Tell me where you get all these PBR textures, I need them for real, but can;t find a solid reliable website
He wrote he took free ones from 'ambient CG' website.
what veesion of blender is this?
2:05 - HOW?
He deleted the faces, then extruded the edges, then filled the space between those. Not really sure if you can do that safely enough without it trying to connect wrong ones. You can just extrude faces along normals to do the same.
@@ShadeAKAhayate thank you!
Have you done it? @@oskarpalasz
Someone can tell me why when i extrude the vert it follow the axis and when i extrude it again he is not ?

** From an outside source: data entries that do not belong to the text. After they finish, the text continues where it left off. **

/-- DONE: the record joins the chain's queue, and the frame keeps its cells (R188, R190, R210). -/
def frameDone (p : Nat) (u : LaneTune) (f : RxFrame) (snr : Int) (s : State) : State :=
  let n := logicalOf s p
  let sp := roleOf s p = 2
  let s := countLane n 0 (chkEnds n f.data false sp s)
  let s := noteAckJob u n f s
  let s := withLane (fun b => { b with fabric := b.fabric ++ [(p, f.id, airRecord u n sp f snr)] }) s
  let s := endFrame p s
  withTm (fun t => { t with bufs := t.bufs ++ [{ id := f.id, handle := f.handle, data := f.data, cells := f.cells }] }) s

/-- LANE_FRAME_END (R188, R189, R203, R209). -/
def laneFrameEnd (p : Nat) (fcsOk : Bool) (snr : Int) (tone : List Nat) (s : State) : State :=
  match (physOf s p).frame, (physOf s p).tune with
  | some f, some u =>
    if (physOf s p).state ≠ 3 then s
    else
      let s := if u.phy = 12 then measure f.hdr.link tone s else s
      if fcsOk then frameDone p u f snr s else abortFrame p (some 1) s
  | _, _ => s
def execLaneFrameEnd (phys : Nat) (fcsOk : Bool) (snr : Int) (toneSnr : List Nat) (s : State) : Host.Outcome State Fault Refusal :=
  .next (laneFrameEnd phys fcsOk snr toneSnr s)

/-! Assignment and entries (R184-R187). -/

/-- The assignment a lane has, or takes after its frame in progress. -/
def effAssign (l : LaneSt) : Option LaneTune := l.deferred.getD l.assign

/-- Lane n takes an assignment: a fixed lane tunes at once, a planned lane waits for an entry (R184, R186). -/
def applyAssign (n : Nat) (a : Option LaneTune) (s : State) : State :=
  let s := withLaneN n (fun l => { l with assign := a, deferred := none, entry := none, entryNext := none, window := false }) s
  tunePhys (lanePhys s n) (match a with
    | some u => if u.planned then none else some u
    | none => none) s

/-- A planned lane takes its entry of a slot, or none (R184, R186). -/
def takeEntry (n : Nat) (e : Option LaneEntry) (s : State) : State :=
  let s := withLaneN n (fun l => { l with entry := e, entryNext := none, window := false }) s
  tunePhys (lanePhys s n) (e.map (fun e => { chain := e.chain, planned := true, channel := e.channel, phy := e.phy })) s

/-- At a boundary: the listen window closes, and the entry is taken now, or after the frame in progress (R186). -/
def boundaryEntry (n : Nat) (e : Option LaneEntry) (s : State) : State :=
  if laneBusy s n then withLaneN n (fun l => { l with window := false, entryNext := some e }) s else takeEntry n e s

/-- LISTEN_WINDOW_OPEN and LISTEN_WINDOW_CLOSE (R187). -/
def listenOpen (n : Nat) (s : State) : State :=
  if (laneOf s n).entry.isSome && (laneOf s n).entryNext.isNone then withLaneN n (fun l => { l with window := true }) s else s
def execListenWindowOpen (lane : Nat) (s : State) : Host.Outcome State Fault Refusal := .next (listenOpen lane s)
def listenClose (n : Nat) (s : State) : State := if (laneOf s n).window then withLaneN n (fun l => { l with window := false }) s else s
def execListenWindowClose (lane : Nat) (s : State) : Host.Outcome State Fault Refusal := .next (listenClose lane s)

/-- DEFERRED_CONFIG_APPLY: what waits for the end of a frame takes effect between two frames (R10, R186). -/
def deferredApply (n : Nat) (s : State) : State :=
  if laneBusy s n then s
  else
    let l := laneOf s n
    match l.deferred, l.entryNext with
    | some a, _ => applyAssign n a s
    | none, some e => takeEntry n e s
    | none, none => s
def execDeferredConfigApply (lane : Nat) (s : State) : Host.Outcome State Fault Refusal := .next (deferredApply lane s)

/-- Another fixed lane has the same centre frequency and PHY mode (R185). -/
def fixedTwin (s : State) (n f phy : Nat) : Bool :=
  (List.range 96).any (fun m => m ≠ n && match effAssign (laneOf s m) with
    | some u => !u.planned && u.phy = phy && channelCentre (chainOf s u.chain) u.phy u.channel = some f
    | none => false)

/-- Lane n has no physical lane in service (R185, R197, R198). -/
def laneOut (s : State) (n : Nat) : Bool := (laneOf s n).outOfService || roleOf s (lanePhys s n) = 3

You've gotta use the key corresponding to the axis you want to extrude on with each extrusion, so each time you run extrude you have to press x y or z to lock that axis
@@bytedozer yes but sometimes i press Z but it follow the Z and Y axis for some reason (i dont press shift) thanks for the answer anyway
good vid but you left out a lot of steps and shortcuts
Close up those welds on the flanges look awful. I wonder if there is a addon for blender for adding in realistic looking welds.
A "stackodimes" plugin would be pretty awesome
I really think you need to do that a bit faster. Almost lost me there. 😂
Terrible video went way too fast and cut out crucial parts
Thinking there is only one way to accomplish something is a sign of stupidity and uselessness.